-- ==== Sys2Proof/Machine/Furrow.lean ====
section
/-! DEFINITION. Furrow row operations (R298–R308). -/

namespace Sys2Proof.Machine

/-! ### Sensors (R294, R301, R386) -/

/-- A signed sensor reading in eighths of a degree. -/
def reading (w : Word) (i : Nat) : Int := decodeInt true 16 (w.extractLsb' (16 * i) 16).toNat

/-- The hottest of H0–H3 of a stack, as last sampled, in eighths of a degree. -/
def State.hottest (s : State) (stack : Nat) : Int :=
  let w := vget s.clock.tsstk stack
  max (max (reading w 0) (reading w 1)) (max (reading w 2) (reading w 3))

def State.isHot (s : State) (stack : Nat) : Bool := decide (720 ≤ s.hottest stack)

/-- TEMP of a record: whole degrees, 0 to 255. -/
def State.temp (s : State) (stack : Nat) : Nat := (min 255 (max 0 (s.hottest stack / 8))).toNat

/-! ### Operands (R300) -/

/-- How an operand byte translates. -/
inductive OpAt where
  | park (cause : Byte)
  /-- Not in a compute-capable page; its device-memory offset where it has one. -/
  | bad (o : Option Nat)
  /-- A stack that its translation or the byte needs is not ready (R380). -/
  | unready (o : Option Nat)
  | ok (o : Nat)
deriving DecidableEq, Repr, Inhabited

/-- What a leaf makes of an operand byte. -/
def State.furLeaf (s : State) (e nx : Word) (v : Nat) (acc : Acc) : OpAt :=
  let a := leafAddr e v
  if s.ctlDenied a true then .bad none
  else match leafCheck e nx v acc true with
    | some (.page c) => .park c
    | some _ => .bad none
    | none =>
      match s.space a with
      | .dev o =>
        if !pteCc e || !ptePin e || decide (pteSize e < 5) || !s.striped o || decide (peerBase ≤ a) then .bad (some o)
        else if !s.stackReady (stackOf o) then .unready (some o)
        else .ok o
      | _ => .bad none

def State.furAt (s : State) (p : CoreId) (va : Word) (acc : Acc) : OpAt :=
  let v := va.toNat
  if 2 ^ 52 ≤ v ∨ spadBase ≤ v then .bad none
  else match s.leafFor p v with
    | .error (.page c) => .park c
    | .error .unready => .unready none
    | .error _ => .bad none
    | .ok (e, nx) => s.furLeaf e nx v acc

/-- An operand: its address, access, first and last byte. -/
structure FurOp where
  va : Word
  acc : Acc
  lo : OpAt
  hi : OpAt

def State.furOps (s : State) (p : CoreId) (f : FurCmd) : List FurOp :=
  let one := fun (va : Word) (acc : Acc) =>
    ({ va := va, acc := acc, lo := s.furAt p va acc, hi := s.furAt p (va + BitVec.ofNat 64 (f.len - 1)) acc } : FurOp)
  one f.dst .write :: f.srcs.map fun x => one x .read

def OpAt.dev (x : OpAt) : Option Nat :=
  match x with
  | .bad o | .unready o => o
  | .ok o => some o
  | .park _ => none

def FurOp.cause (x : FurOp) (last : Word) : Option (Word × Byte) :=
  match x.lo, x.hi with
  | .park c, _ => some (x.va, c)
  | _, .park c => some (x.va + last, c)
  | _, _ => none

def FurOp.isBad (x : FurOp) : Bool :=
  match x.lo, x.hi with
  | .bad _, _ | _, .bad _ => true
  | _, _ => false

def FurOp.isUnready (x : FurOp) : Bool :=
  match x.lo, x.hi with
  | .unready _, _ | _, .unready _ => true
  | _, _ => false

/-- The stack of the first operand in device memory. -/
def furStack (l : List FurOp) : Option Nat := (l.findSome? fun x => x.lo.dev).map stackOf

def FurOp.at (x : FurOp) : Nat := x.lo.dev.getD 0

/-- An operand in an enabled format-region view: any line from its first byte's to its last byte's. -/
def State.furView (s : State) (len : Nat) (x : FurOp) : Bool :=
  (match x.lo.dev with
   | some o => (List.range ((o % 128 + len + 127) / 128)).any fun i => (s.viewAt (o / 128 * 128 + 128 * i)).isSome
   | none => false) ||
  match x.hi.dev with
  | some o => (s.viewAt o).isSome
  | none => false

/-- The reason of R301 for the fallback path; 0 for the fast path. -/
def State.furReason (s : State) (len : Nat) (l : List FurOp) : Nat :=
  let stripe := fun o => o / 2 ^ 18
  match l with
  | [] => 0
  | d :: _ =>
    if s.isHot (stackOf d.at) then 0x12
    else if l.any fun x => x.at / 2 ^ 21 ≠ d.at / 2 ^ 21 then 0x11
    else if l.any fun x => stripe x.at ≠ stripe d.at ∨ stripe (x.at + len - 1) ≠ stripe d.at then 0x10
    else 0

/-- The first rejection of R300's table from 0x02 up, with the operand it names. -/
def State.furReject (s : State) (f : FurCmd) (l : List FurOp) : Option (Nat × Word) :=
  let d := l.headD { va := 0, acc := .read, lo := .bad none, hi := .bad none }
  let named := fun (c : Nat) (p : FurOp → Bool) => (l.find? p).map fun x => (c, x.va)
  let clash := fun x : FurOp => x.acc != .write && x.at != d.at && decide (x.at < d.at + f.len ∧ d.at < x.at + f.len)
  (named 2 FurOp.isBad).or <|
  (named 3 fun x => x.va.toNat % 1024 != 0).or <|
  (named 4 fun x => decide (2 ^ 21 < x.at % 2 ^ 21 + f.len)).or <|
  (named 5 fun x => stackOf x.at != stackOf d.at).or <|
  (named 6 clash).or <|
  if f.nofb ∧ s.furReason f.len l ≠ 0 then some (7, f.dst) else none

/-! ### The outcome of the checks -/

inductive FurOut where
  | park (code cause : Byte) (va : Word)
  | access (va : Word)
  | reject (code : Nat) (va : Word)
  | run (reason : Nat)
deriving DecidableEq, Repr, Inhabited

/-- Where a record or a result goes: `none` for no record. -/
def State.recAt (s : State) (p : CoreId) (a : Option Word) (n : Nat) : Except (Word × XErr) (Option Loc) :=
  match a with
  | none => .ok none
  | some va =>
    match s.engAt p va n .write with
    | .error e => .error (va, e)
    | .ok l => if s.isOnChip l then .ok (some l) else .error (va, .access)

/-- R300 in its order; `record` is RECA. -/
def State.furCheck (s : State) (p : CoreId) (f : FurCmd) (record : Option Word) : FurOut :=
  let l := s.furOps p f
  match l.findSome? fun x => (x.cause (BitVec.ofNat 64 (f.len - 1))).map fun y => (x.acc, y) with
  | some (acc, va, cause) => .park (pageCode acc) cause va
  | none =>
    match s.recAt p record 16 with
    | .error (va, .page cause) => .park cPageStore cause va
    | r =>
      match l.find? fun x => x.isUnready || s.furView f.len x, r with
      | some x, _ => .access x.va
      | none, .error (va, _) => .access va
      | none, .ok _ =>
        match s.furReject f l with
        | some (c, va) => .reject c va
        | none => .run (s.furReason f.len l)

/-! ### Execution (R302, R304) -/

def State.modCtl (s : State) (stack : Nat) (f : Ctl → Ctl) : State :=
  s.modBent (bentOfNat (stack / 2)) fun b => { b with ctl := vmod b.ctl (stack % 2) f }

/-- LLC lines of some bytes leave their slice (R125, R306). -/
def State.dropLlc (s : State) (a n : Nat) : State := { s with llc := s.llc.filter fun x => x.line + 128 ≤ a ∨ a + n ≤ x.line }

def State.rowBytes (s : State) (a : Nat) : List Byte := (List.range 1024).map fun j => s.rawByte (a + j)

/-- Byte by byte, the row result of R298. -/
def rowResult (g : List Byte → Byte) (rows : List (List Byte)) : List Byte :=
  (List.range 1024).map fun j => g (rows.map fun r => r.getD j 0)

def src1 (l : List Byte) : Byte := l.getD 0 0
def src2 (l : List Byte) : Byte := l.getD 1 0
def src3 (l : List Byte) : Byte := l.getD 2 0

/-- The row result of an opcode on one byte of each source; `ones` is FFILL's bit (R298). -/
def furByte (opc : Nat) (ones : Bool) (l : List Byte) : Byte :=
  match opc with
  | 0x20 => src1 l
  | 0x21 => if ones then 0xFF else 0
  | 0x22 => src1 l &&& src2 l
  | 0x23 => src1 l ||| src2 l
  | 0x24 => src1 l ^^^ src2 l
  | 0x25 => ~~~(src1 l)
  | _ => (src1 l &&& src2 l) ||| (src1 l &&& src3 l) ||| (src2 l &&& src3 l)

/-- Row `i`: the source rows are read before the DST row is written. -/
def State.furRow (s : State) (g : List Byte → Byte) (dst : Nat) (srcs : List Nat) (i : Nat) : State :=
  s.writePhys (dst + 1024 * i) (rowResult g (srcs.map fun a => s.rowBytes (a + 1024 * i)))

/-- Word 0 of a completion record. -/
def recWord (n temp opc reason path : Nat) : Word := at_ (n - 1) 32 ||| at_ temp 24 ||| at_ opc 16 ||| at_ reason 8 ||| at_ path 0

def countPath (path : Nat) (c : Ctl) : Ctl :=
  match path with
  | 0 => { c with nfast := c.nfast + 1 }
  | 1 => { c with nfb := c.nfb + 1 }
  | _ => { c with nrej := c.nrej + 1 }

/-! ### The controller (R303, R306–R308) -/

def FurRun.stack (f : FurRun) : Nat := stackOf f.dst
def FurRun.ops (f : FurRun) : List Nat := f.dst :: f.srcs
def FurRun.path (f : FurRun) : Nat := if f.reason = 0 then 0 else 1

/-- The (pseudo-channel, bank) pairs of a command's rows (R295). -/
def FurRun.banks (f : FurRun) : List (Nat × Nat) :=
  f.ops.flatMap fun a =>
    let first := stripedPlace a
    (List.range ((a + 1024 * f.n - 1) % 2 ^ 21 / 2 ^ 18 + 1 - a % 2 ^ 21 / 2 ^ 18)).map fun i => (first.pc, first.bank + i)

/-- Two commands that share a bank are executed in the order they reached the controller (R307). -/
def FurRun.clash (f g : FurRun) : Bool := f.banks.any fun x => g.banks.contains x

/-- The command enters its controller: the LLC lines of its rows are written back and dropped (R125). -/
def State.furEnter (s : State) (f : FurRun) : State :=
  (f.ops.foldl (fun t a => t.dropLlc a (1024 * f.n)) s).modCtl f.stack fun c => { c with cmds := c.cmds ++ [f] }

/-- Whether the controller takes a command now: fewer than 64 held, no region change (R297, R303). -/
def Ctl.takes (c : Ctl) : Bool := decide (c.cmds.length < 64) && c.chg.isNone

/-- The CE forwards a started command, or holds it until its controller takes it. -/
def State.furForward (s : State) (p : CoreId) (ord : Nat) (f : FurRun) : State :=
  if (s.ctlOf f.stack).takes then
    (s.furEnter f).modFlight p ord fun x => { x with waiting := false, fwd := none }
  else s.modFlight p ord fun x => { x with waiting := true, fwd := some f }

/-- What the checks of a command that runs hand to its controller. -/
def State.furRun (s : State) (p : CoreId) (fl : Flight) (f : FurCmd) (ones : Bool) (record : Option Word)
    (reason : Nat) : FurRun :=
  let l := s.furOps p f
  { core := p, ord := fl.ord, opc := f.opc, ones := ones, dst := (l.map FurOp.at).headD 0, srcs := (l.map FurOp.at).drop 1,
    n := f.n, reason := reason, temp := s.temp ((furStack l).getD 0),
    recAt := match s.recAt p record 16 with
      | .ok a => a
      | .error _ => none,
    ctr := fl.ctr, start := s.cycle }

/-- An operand lies in a stack whose region is changing (R297). -/
def State.furChanging (s : State) (l : List FurOp) : Bool :=
  l.any fun x => match x.lo.dev with
    | some o => (s.ctlOf (stackOf o)).chg.isSome
    | none => false

/-- The command's pages are noted (R105). -/
def State.furNote (s : State) (p : CoreId) (f : FurCmd) (record : Option Word) : State :=
  s.noteAll p ((s.furOps p f).flatMap (fun x => [x.va, x.va + BitVec.ofNat 64 (f.len - 1)]) ++ record.toList)

/-- A started Furrow command, at its start, on the replay of its ticket, or where it waited. One already checked goes to
its controller, if its operands still lie in their regions. -/
def State.furGo (s : State) (p : CoreId) (fl : Flight) (f : FurCmd) (ones : Bool) (record : Option Word) : State :=
  let refuse := fun (code aux : Byte) (va : Word) =>
    if s.faultRoom (bentOf p) then
      let s1 := s.flightFault p fl code aux va 0 []
      match furStack (s.furOps p f) with
      | some k => s1.modCtl k (countPath 2)
      | none => s1
    else s.flightHold p fl 0 []
  match fl.fwd.filter fun r => r.ops.all s.striped with
  | some r => s.furForward p fl.ord r
  | none =>
    if s.furChanging (s.furOps p f) then s.modFlight p fl.ord fun x => { x with waiting := true, fwd := none }
    else (match s.furCheck p f record with
      | .park code cause va => s.flightPark p fl code cause va 0 []
      | .access va => refuse cAccess 0 va
      | .reject c va => refuse cFurrowReject (BitVec.ofNat 8 c) va
      | .run reason => s.furForward p fl.ord (s.furRun p fl f ones record reason)).furNote p f record

/-- The record of a command whose last row is written (R304). -/
def State.furRecord (s : State) (f : FurRun) : State :=
  let w1 := at_ f.stack 32 ||| at_ (Config.furrowElapsed s.sched.tick).toNat 0
  match f.recAt with
  | some a =>
    (s.writeHome f.core a (bytesOfNat (recWord f.n f.temp f.opc f.reason f.path).toNat 8 ++ bytesOfNat w1.toNat 8)).grant
      f.core 1 a 16
  | none => s

/-- The command finishes; one whose core has left makes its counter add at once, for no flight holds it (R308). -/
def State.furFinish (s : State) (f : FurRun) : State :=
  if f.orphan then
    match f.ctr with
    | some (l, inc) => s.addAt f.core l inc
    | none => s
  else s.finish f.core f.ord

/-- A finish waits for the end of a freeze of the command's core. A region change does not hold it, nor its record:
the change waits for it (R297). -/
def State.furWaits (s : State) (f : FurRun) : Bool := !f.orphan && s.stalled f.core

/-! ### FQRY (R305) -/

/-- PATH and REASON of the answer. -/
def State.furAnswer (s : State) (p : CoreId) (f : FurCmd) : Nat × Nat :=
  match s.furCheck p f none with
  | .park _ _ _ => (2, 1)
  | .access _ => (2, (Config.furrowAccessReason s.sched.tick).toNat)
  | .reject c _ => (2, c)
  | .run r => (if r = 0 then 0 else 1, r)

def State.fqryGo (s : State) (p : CoreId) (fl : Flight) (f : FurCmd) (res : Word) : State :=
  if s.furChanging (s.furOps p f) then s.modFlight p fl.ord fun x => { x with waiting := true }
  else match s.recAt p (some res) 8 with
  | .error (va, .page cause) => s.flightPark p fl cPageStore cause va 0 []
  | .error (va, _) => s.flightFault p fl cAccess 0 va 0 []
  | .ok l =>
    let (path, reason) := s.furAnswer p f
    let temp := match furStack (s.furOps p f) with
      | some k => s.temp k
      | none => 0
    ((match l with
      | some a => (s.writeHome p a (bytesOfNat (recWord f.n temp f.opc reason path).toNat 8)).grant p 1 a 8
      | none => s).furNote p f (some res)).finish p fl.ord

/-! ### Starting -/

/-- The slot that a record or a result goes to is writable (R210). -/
def recReady (s : State) (p : CoreId) (rec? : Option Word) (n : Nat) : Bool :=
  match rec? with
  | some a => !dstHeld s p n (.va (a &&& ~~~(BitVec.ofNat 64 (n - 1))))
  | none => true

def furrow (h : Hdr) (opc : Nat) (f : Fur) (srcs : List Word) (ones : Bool) (s : State) : State :=
  command h
    { ctr := f.ctr, inc := f.inc,
      can := fun t => recReady t t.sched.core (record? f) 16,
      go := fun _ fl t =>
        let p := t.sched.core
        goOrWait p fl (fun u => u.furGo p fl (furCmd opc f srcs) ones (record? f)) t } s

def execFcopy (h : Hdr) (f : Fur) (s1 : Word) (s : State) : Out := .next (furrow h 0x20 f [s1] false s)
def execFfill (h : Hdr) (f : Fur) (ones : Bool) (s : State) : Out := .next (furrow h 0x21 f [] ones s)
def execFand (h : Hdr) (f : Fur) (s1 s2 : Word) (s : State) : Out := .next (furrow h 0x22 f [s1, s2] false s)
def execForRow (h : Hdr) (f : Fur) (s1 s2 : Word) (s : State) : Out := .next (furrow h 0x23 f [s1, s2] false s)
def execFxor (h : Hdr) (f : Fur) (s1 s2 : Word) (s : State) : Out := .next (furrow h 0x24 f [s1, s2] false s)
def execFnot (h : Hdr) (f : Fur) (s1 : Word) (s : State) : Out := .next (furrow h 0x25 f [s1] false s)
def execFmaj (h : Hdr) (f : Fur) (s1 s2 s3 : Word) (s : State) : Out := .next (furrow h 0x26 f [s1, s2, s3] false s)

def fqryOk (c : FQryOps) : Bool := c.op != 7 && ([c.s1, c.s2, c.s3].drop (candSrcs c.op)).all (· == 0)

def execFqry (h : Hdr) (c : FQryOps) (s : State) : Out :=
  .next (command h
    { chk := orFault (!fqryOk c) cIllegalCmd, ctr := c.ctr, inc := c.inc,
      can := fun t => recReady t t.sched.core (some c.res) 8,
      go := fun _ fl t =>
        let p := t.sched.core
        goOrWait p fl (fun u => u.fqryGo p fl (fqryCmd c) c.res) t } s)

end Sys2Proof.Machine
end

============

[AIM OF THE TASK] Repeat exactly the lines of the listing above, from the one with "def FurRun.stack (f" down to the one with "else s.modFlight p"; both of those lines belong in the range.

[SOLVED PROBLEM]
def FurRun.stack (f : FurRun) : Nat := stackOf f.dst
def FurRun.ops (f : FurRun) : List Nat := f.dst :: f.srcs
def FurRun.path (f : FurRun) : Nat := if f.reason = 0 then 0 else 1

/-- The (pseudo-channel, bank) pairs of a command's rows (R295). -/
def FurRun.banks (f : FurRun) : List (Nat × Nat) :=
  f.ops.flatMap fun a =>
    let first := stripedPlace a
    (List.range ((a + 1024 * f.n - 1) % 2 ^ 21 / 2 ^ 18 + 1 - a % 2 ^ 21 / 2 ^ 18)).map fun i => (first.pc, first.bank + i)

/-- Two commands that share a bank are executed in the order they reached the controller (R307). -/
def FurRun.clash (f g : FurRun) : Bool := f.banks.any fun x => g.banks.contains x

/-- The command enters its controller: the LLC lines of its rows are written back and dropped (R125). -/
def State.furEnter (s : State) (f : FurRun) : State :=
  (f.ops.foldl (fun t a => t.dropLlc a (1024 * f.n)) s).modCtl f.stack fun c => { c with cmds := c.cmds ++ [f] }

/-- Whether the controller takes a command now: fewer than 64 held, no region change (R297, R303). -/
def Ctl.takes (c : Ctl) : Bool := decide (c.cmds.length < 64) && c.chg.isNone

/-- The CE forwards a started command, or holds it until its controller takes it. -/
def State.furForward (s : State) (p : CoreId) (ord : Nat) (f : FurRun) : State :=
  if (s.ctlOf f.stack).takes then
    (s.furEnter f).modFlight p ord fun x => { x with waiting := false, fwd := none }
  else s.modFlight p ord fun x => { x with waiting := true, fwd := some f }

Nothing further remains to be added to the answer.